▶ _Exercise_:
For the material below, output exactly the span from the line with "def State.endCuts (s" to the line with "((r.stretches.zip (List.range r.stretches.length)).filter", including both, and nothing besides.
[[ Data shown open ]]
-- ==== Sys2Proof/Machine/Downlink.lean ====
section
/-!
DEFINITION. The assembly of a downlink frame: what it books, what it records, what it sends, and the state it leaves (R111,
R114, R116, R123, R172 to R176, R306, R313, R317, R330 to R348, R361).
-/
namespace Sys2Proof.Machine

/-! ### Set-point groups (R123, R152) -/

/-- A head that has executed no item stands at its park position (R152). -/
def HeadPath.parkedAt (x : HeadPath) (park : Pos) : HeadPath := if x.parked ∧ x.coming = [] then { x with pos := park } else x

/-- The same with the configured position. -/
def State.park (s : State) (h : HeadNo) : State :=
  s.onPath h (fun x => x.parkedAt (finePos (s.reg (0x4100 + h) 11) (s.reg (0x4100 + h) 12)))

/-- The group of servo period k formed for a head, once (R123, R151); a link that trains sends the park position (R152). -/
def State.formGroup (s : State) (h : HeadNo) (k : Nat) : State :=
  if ((s.head h).path.setPoints.head?.map (fun g => g.k)) = some k then s
  else
    let s := if (s.head h).link.state = .operation then s else s.park h
    let x := (s.head h).path
    let c := s.cfg h
    let ts := s.servoTicks
    let g := x.group c k ts
    let t := (k + 1) * ts * 65536
    let n := clampCount (c.words (x.posAt t) (x.focusAt c t))
    let u := unitPos (x.posAt t)
    let a := (s.onPath h (fun y => y.withGroup g)).setReg (0x4160 + h) 1 u.1 |>.setReg (0x4160 + h) 2 u.2
    let b := if n = 0 then a else (a.bumpBy (0x4160 + h) 12 n).setLeaf (0x2400 + h) 2
    if s.paired then match x.seg with
      | some key => b.onSeg key (fun y => { y with groups := y.groups ++ g.bytes (ts / 125) })
      | none => b
    else b

/-! ### Corrections in force (R313, R315, R317) -/

/-- The outputs that apply from a frame's start taken into use. -/
def Channel.applyOutputs (c : Channel) (start : Tick) : Channel :=
  (c.next.filter (fun o => decide (o.1 ≤ start))).foldl (fun x o => { x with u := o.2.1, sampleOf := some o.2.2 })
    { c with next := c.next.filter (fun o => decide (start < o.1)) }

/-- CORR and AGE of each beamlet; where no output has been in use AGE is a free value. -/
def Head.corrections (x : Head) (start : Tick) (draw : Nat) : List (Int × Nat) :=
  (x.channels.zip (List.range 8)).map (fun (c, b) => (corrOf c.u, match c.sampleOf with
    | some t => ageOf start t
    | none => Config.freeNat (draw + b) % 256))

/-! ### Books of a frame (R111, R361) -/

/-- The frame booked to its segments; a SHADOW books as its partner does. -/
def State.bookFrame (s : State) (h : HeadNo) (spans : List BeamSpan) (on : Bool) (corr : List (Int × Nat)) : State :=
  spans.foldl (fun t x => t.book x.now.seg h x.beam (x.tally on ((corr.getD x.beam (0, 0)).1))) s

/-- The emission of a frame as it is booked to DELIVERED. -/
def litSpans (spans : List BeamSpan) (on : Bool) (corr : List (Int × Nat)) : List Lit :=
  spans.filterMap (fun x => if on && x.cut.isNone then
    some ⟨x.beam, x.first, x.last, x.now.word ((corr.getD x.beam (0, 0)).1)⟩ else none)

/-- What is kept of a frame sent until its slot is reported; a segment on the head is named even where it emits nothing. -/
def slotBooks (spans : List BeamSpan) (on : Bool) (corr : List (Int × Nat)) (seg : Option Nat) : List SlotBook :=
  (spans.filterMap (fun x =>
    let d := (x.tally on ((corr.getD x.beam (0, 0)).1)).delivered
    if d = 0 then none else some ⟨x.beam, x.now.seg, x.now.item, d⟩))
    ++ (match seg with
        | some key => [⟨0, key, 0xFFFF, 0⟩]
        | none => [])

/-! ### Withheld stretches (R114, R116) -/

/-- A record is an open one of a suppression: of its item, or of the one stretch that it is confined to. -/
def DefectRecord.isOf (r : DefectRecord) (u : Suppression) : Bool :=
  r.withheld && !r.reported && r.cause == u.cause && r.seg == u.seg && r.item == u.item && r.stretch == u.stretch

/-- A record with a suppressed span added. -/
def DefectRecord.withSpan (r : DefectRecord) (x : HeadPath) (sp : BeamSpan) : DefectRecord :=
  { r with
    mask := setBit r.mask sp.beam, energy := r.energy + (sp.now.power * (sp.last - sp.first) : Nat)
    etStart := min r.etStart sp.first, etEnd := max r.etEnd (sp.last - 1)
    start := if sp.first < r.etStart then x.unitAt sp.first else r.start
    finish := if r.etEnd < sp.last - 1 then x.unitAt (sp.last - 1) else r.finish }

/-- A record of a suppression that begins at a tick and holds nothing yet. -/
def Suppression.opens (u : Suppression) (x : HeadPath) (h : HeadNo) (at_ : Tick) : DefectRecord :=
  { cause := u.cause, stretch := u.stretch, head := h, mask := 0, withheld := true, seg := u.seg, item := u.item, detail := u.detail
    etStart := at_, etEnd := at_, start := x.unitAt at_, finish := x.unitAt at_, energy := 0, reported := false, active := 0, ends := none }

/-- The records of a head with a suppressed span noted: in the open record of its suppression, or in a new one; behind the 65,536th
frame of a record the new one begins with the next frame (R116). -/
def HeadPath.noteCut (x : HeadPath) (h : HeadNo) (sp : BeamSpan) (u : Suppression) : HeadPath :=
  let takes (r : DefectRecord) : Bool := r.isOf u && decide (sp.first ≤ lastOfRecord r.etStart)
  if x.records.any takes then { x with records := x.records.map (fun r => if takes r then r.withSpan x sp else r) }
  else
    let at_ := match (x.records.filter (fun r => r.isOf u)).getLast? with
      | some r => lastOfRecord r.etStart + 1
      | none => sp.first
    { x with records := x.records ++ [(u.opens x h at_).withSpan x sp] }

/-- Every suppressed span of a frame noted. -/
def HeadPath.noteCuts (x : HeadPath) (h : HeadNo) (spans : List BeamSpan) : HeadPath :=
  spans.foldl (fun y sp => match sp.cut with
    | some u => y.noteCut h sp u
    | none => y) x

/-- Work is still planned, buffered or lit on a head: an item, or one stretch of it. -/
def HeadPath.holdsWork (x : HeadPath) (seg item : Nat) (stretch : Option Nat) : Bool :=
  let mine (g i k : Nat) : Bool := g == seg && i == item && (stretch == none || stretch == some k)
  x.buffers.any (fun es => es.any (fun e => mine e.seg e.item e.stretch))
    || x.beams.any (fun n => decide (0 < n.power) && mine n.seg n.item n.stretch)
    || x.runs.any (fun r => r.planned.any (fun es => es.any (fun e => mine e.seg e.item e.stretch)))
    || (stretch == none && x.coming.any (fun r => r.seg == seg && r.item == item))

/-- Suppressions and records whose work is over come to an end (R116, R190); those of the control engine once the samples of
their item are in (R314). -/
def State.endCuts (s : State) (h : HeadNo) : State :=
  let t := s.onPath h (fun x => { x with suppressed := x.suppressed.filter (fun u => x.holdsWork u.seg u.item u.stretch) })
  let x := (t.head h).path
  let u := t.closeRecords h x.bookedTo (fun r =>
    r.withheld && !r.reported && !x.holdsWork r.seg r.item r.stretch && decide (r.etEnd < x.bookedTo))
  u.closeRecords h x.bookedTo (fun r => !r.withheld && r.ends.any (fun e => decide (e + 1250 < x.bookedTo)))

/-! ### The path after a frame -/

/-- Levels kept of the recent past, for the samples that fall in them (R298). -/
def keepPast (past : List Edge) (now : List Edge) (start : Tick) : List Edge :=
  let relit := (now.head?).any (fun e => e.et == start && e.kind != .off)
  let all := (if relit then past.filter (fun e => !(e.et == start && e.kind == .off)) else past) ++ now
  all.drop ((all.takeWhile (fun e => decide (e.et + 20000 < start))).length - 1)

/-- The effective levels of a beamlet in a frame, as edges. -/
def levelsIn (spans : List BeamSpan) (on : Bool) (b : Nat) (start : Tick) : List Edge :=
  let mine := spans.filter (fun x => x.beam == b && on && x.cut.isNone)
  let dark (t : Tick) : Edge := ⟨t, .off, 0, 0, 0, 0⟩
  let lit (x : BeamSpan) : Edge := ⟨x.first, if x.now.preheat then .preheatOn else .on, x.now.power, x.now.seg, x.now.item, x.now.stretch⟩
  (mine.flatMap (fun x => [lit x, dark x.last])).foldr (fun e acc => match acc with
    | n :: _ => if e.kind = .off ∧ n.et = e.et then acc else e :: acc
    | [] => [e]) [] |> fun es => if es.isEmpty then [dark start] else if (es.headD (dark start)).et = start then es else dark start :: es

/-- Marked stretches whose marked part begins in a frame, with their delays. -/
def ItemRun.spansBegun (r : ItemRun) (tolerance start : Nat) : List (MarkedSpan × List Int) :=
  ((r.stretches.zip (List.range r.stretches.length)).filter (fun x =>
    x.1.passed && decide (start * 65536 ≤ x.1.mark) && decide (x.1.mark < (start + 125) * 65536))).map (fun x =>
      (⟨ceilDiv x.1.mark 65536, x.1.markEnd / 65536, tolerance, r.seg, r.item, x.2⟩, x.1.delays))

/-- The stretches that begin in a frame taken up: their spans and d_b for 0x4280 (R158, R202). -/
def State.stretchesBegin (s : State) (h : HeadNo) (start : Tick) : State :=
  let spans := (s.head h).path.runs.flatMap (fun r =>
    ((s.itemBy r.seg r.item).map (fun it => r.spansBegun it.par.overspeedTol start)).getD [])
  let t := s.onPath h (fun x => { x with
    marked := (spans.map (fun m => m.1)).reverse ++ x.marked.filter (fun m => decide (start ≤ m.last + 1000000))
    overspeedCount := if spans.isEmpty then x.overspeedCount else 0 })
  spans.foldl (fun u m => (List.range 8).foldl (fun v b => v.setReg (0x4280 + h) (b + 1) (m.2.getD b 0)) u) t

/-- The mid-integration instants, of the generations held, that fall in a frame (R258). -/
def midTicks (gens : List Generation) (start : Tick) : List Tick :=
  gens.filterMap (fun g =>
    let m := g.phase + g.integration / 2
    let n := if start ≤ m then 0 else ceilDiv (start - m) g.period
    if g.enable ∧ 0 < g.period ∧ m + n * g.period < start + 125 ∧ start ≤ m + n * g.period then some (m + n * g.period) else none)

/-- Beamlets that emit at marking power at an instant of a frame. -/
def markingAt (spans : List BeamSpan) (on : Bool) (at_ : Tick) : Nat :=
  spans.foldl (fun m x => if on ∧ x.cut = none ∧ x.first ≤ at_ ∧ at_ < x.last ∧ x.now.preheat = false then setBit m x.beam else m) 0

/-- The direction in which a head's path moves at a fine tick, zero where it stands (R258). -/
def HeadPath.courseAt (x : HeadPath) (t : Nat) : Pos :=
  match x.pieceOf t with
  | some p => if p.start + p.dur ≤ t ∨ p.phase = 1 ∧ t = p.start then (0, 0) else subPos p.p1 p.p0
  | none => (0, 0)

/-- What a head was doing at an instant, for the camera (R258, R259). -/
def HeadPath.midState (x : HeadPath) (at_ : Tick) (mask : Nat) (idOf : Nat → Nat) : MidState :=
  let t := at_ * 65536
  let u := x.unitAt at_
  let step := x.courseAt t
  let moving := step != (0, 0)
  let seg := ((x.runAt t).map (fun r => r.seg)).orElse (fun _ => x.seg)
  { segment := seg, id := (seg.map idOf).getD 0xFFFFFFFF, item := ((x.runAt t).map (fun r => r.item)).getD 0xFFFF
    mask := mask, x := u.1, y := u.2
    angle := if moving then angleOf step else 0
    moving := moving }

/-- A channel at a frame: planned stretches of work that was cut leave; a frame without emission counts as an interruption
(R305). -/
def Channel.atFrame (c : Channel) (x : HeadPath) (start : Tick) (on : Bool) : Channel :=
  let current (st : ChannelStretch) : Bool := x.coming.any (fun r => r.seg == st.seg && r.item == st.item)
  { c with interrupted := c.interrupted || !on, stretches := c.stretches.filter (fun st => decide (st.begins < start) || current st) }

/-- The path and the camera's history after a frame. -/
def Head.afterFrame (x : Head) (start : Tick) (spans : List BeamSpan) (on : Bool) (corr : List (Int × Nat)) (mids : List (Nat × MidState)) : Head :=
  let beams := (List.range 8).map (fun b => (x.path.beamSpans start b).2)
  let path : HeadPath := { x.path with
    beams := beams, bookedTo := start + 125
    buffers := x.path.buffers.map (fun es => es.filter (fun e => decide (start + 125 ≤ e.et)))
    past := (x.path.past.zip (List.range 8)).map (fun (p, b) => keepPast p (levelsIn spans on b start) start) }
  let camera : Camera := { x.camera with
    energy := litSpans spans on corr ++ x.camera.energy
    mids := mids ++ x.camera.mids }
  { x with path := path, camera := camera, channels := x.channels.map (fun c => c.atFrame x.path start on) }

/-! ### Trains taken into use (R345, R346) -/

/-- A train is over when its last element has started. -/
def Train.over (t : Train) (start : Tick) : Bool :=
  (List.range 8).all (fun b => !t.beamlets.testBit b || decide (t.startOf b t.count < start))

/-- A stretch of the item in progress has a train. -/
def HeadLink.hasTrain (l : HeadLink) (r : ItemRun) (k : Nat) : Bool :=
  l.trains.any (fun t => t.seg == r.seg && t.item == r.item && t.stretch == k)

/-- A train number not in use. -/
def HeadLink.freeTrain (l : HeadLink) : Option Nat := [0, 1, 2, 3].find? (fun n => !l.trains.any (fun t => t.number == n))

/-- The next stretch of a head that a train can make: it has passed its entry check and not begun, and none has been defined. -/
def Head.trainStretch (x : Head) (start : Tick) : Option (ItemRun × Nat × Stretch) :=
  x.path.coming.findSome? (fun r => (((List.range r.stretches.length).zip r.stretches).find? (fun y =>
    y.2.passed && !y.2.withheld && decide (start * 65536 < y.2.entry) && !x.link.hasTrain r y.1)).map (fun y => (r, y)))

/-- A train defined for it, when its six messages have slots before its first event; otherwise the stretch is sent as events. -/
def State.defineTrain (s : State) (h : HeadNo) (start : Tick) : State :=
  let l := (s.head h).link
  match (s.head h).trainStretch start, l.freeTrain with
  | some (r, k, st), some number =>
    match s.itemBy r.seg r.item, s.seg? r.seg with
    | some it, some g =>
      if start + 125 * (2 * (l.trainQueue.length + 6) + 2) < st.entry / 65536 ∧ l.state = .operation then
        match trainOf (s.cfg h) s.stitch g.layer g.words it r k number st with
        | some t => s.onHead h (fun y => { y with link := { y.link with
            trains := y.link.trains ++ [t], trainQueue := y.link.trainQueue ++ t.messages } })
        | none => s
      else s
    | _, _ => s
  | _, _ => s

/-- The trains of a link at a frame: those over leave; one not wholly sent by its first element is given up for events. -/
def HeadLink.pruneTrains (l : HeadLink) (start : Tick) : HeadLink :=
  let late (t : Train) : Bool := decide (0 < t.unsent) && (bitList 8 t.beamlets).any (fun b => decide (t.startOf b 0 < ((start + 1000 : Nat) : Int)))
  { l with
    trains := l.trains.filter (fun t => !t.over start && !late t)
    trainQueue := if l.trains.any late then [] else l.trainQueue }

/-- Beamlets cleared in a frame leave the trains. -/
def Train.without (t : Train) (mask : List Nat) : Train := { t with beamlets := mask.foldl clearBit t.beamlets }

/-- One message of the oldest train sent. -/
def countSent : List Train → List Train
  | [] => []
  | t :: rest => if 0 < t.unsent then { t with unsent := t.unsent - 1 } :: rest else t :: countSent rest

/-! ### Sending -/

/-- The link after a frame has been sent. -/
def HeadLink.afterSlot (l : HeadLink) (c : SlotChoice) (e : Engine) (f : Nat) : HeadLink :=
  match c with
  | .time => { l with sinceTime := 0, timeSent := some (l.delay, e.announced f) }
  | .camera _ => { l with camera := l.camera.drop 1, sinceTime := l.sinceTime + 1 }
  | .train _ => { l with trainQueue := l.trainQueue.drop 1, trains := countSent l.trains, sinceTime := l.sinceTime + 1 }
  | _ => { l with sinceTime := l.sinceTime + 1 }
[[ Data shown closed ]]
▶ _Solution to this exercise_:
def State.endCuts (s : State) (h : HeadNo) : State :=
  let t := s.onPath h (fun x => { x with suppressed := x.suppressed.filter (fun u => x.holdsWork u.seg u.item u.stretch) })
  let x := (t.head h).path
  let u := t.closeRecords h x.bookedTo (fun r =>
    r.withheld && !r.reported && !x.holdsWork r.seg r.item r.stretch && decide (r.etEnd < x.bookedTo))
  u.closeRecords h x.bookedTo (fun r => !r.withheld && r.ends.any (fun e => decide (e + 1250 < x.bookedTo)))

/-! ### The path after a frame -/

/-- Levels kept of the recent past, for the samples that fall in them (R298). -/
def keepPast (past : List Edge) (now : List Edge) (start : Tick) : List Edge :=
  let relit := (now.head?).any (fun e => e.et == start && e.kind != .off)
  let all := (if relit then past.filter (fun e => !(e.et == start && e.kind == .off)) else past) ++ now
  all.drop ((all.takeWhile (fun e => decide (e.et + 20000 < start))).length - 1)

/-- The effective levels of a beamlet in a frame, as edges. -/
def levelsIn (spans : List BeamSpan) (on : Bool) (b : Nat) (start : Tick) : List Edge :=
  let mine := spans.filter (fun x => x.beam == b && on && x.cut.isNone)
  let dark (t : Tick) : Edge := ⟨t, .off, 0, 0, 0, 0⟩
  let lit (x : BeamSpan) : Edge := ⟨x.first, if x.now.preheat then .preheatOn else .on, x.now.power, x.now.seg, x.now.item, x.now.stretch⟩
  (mine.flatMap (fun x => [lit x, dark x.last])).foldr (fun e acc => match acc with
    | n :: _ => if e.kind = .off ∧ n.et = e.et then acc else e :: acc
    | [] => [e]) [] |> fun es => if es.isEmpty then [dark start] else if (es.headD (dark start)).et = start then es else dark start :: es

/-- Marked stretches whose marked part begins in a frame, with their delays. -/
def ItemRun.spansBegun (r : ItemRun) (tolerance start : Nat) : List (MarkedSpan × List Int) :=
  ((r.stretches.zip (List.range r.stretches.length)).filter (fun x =>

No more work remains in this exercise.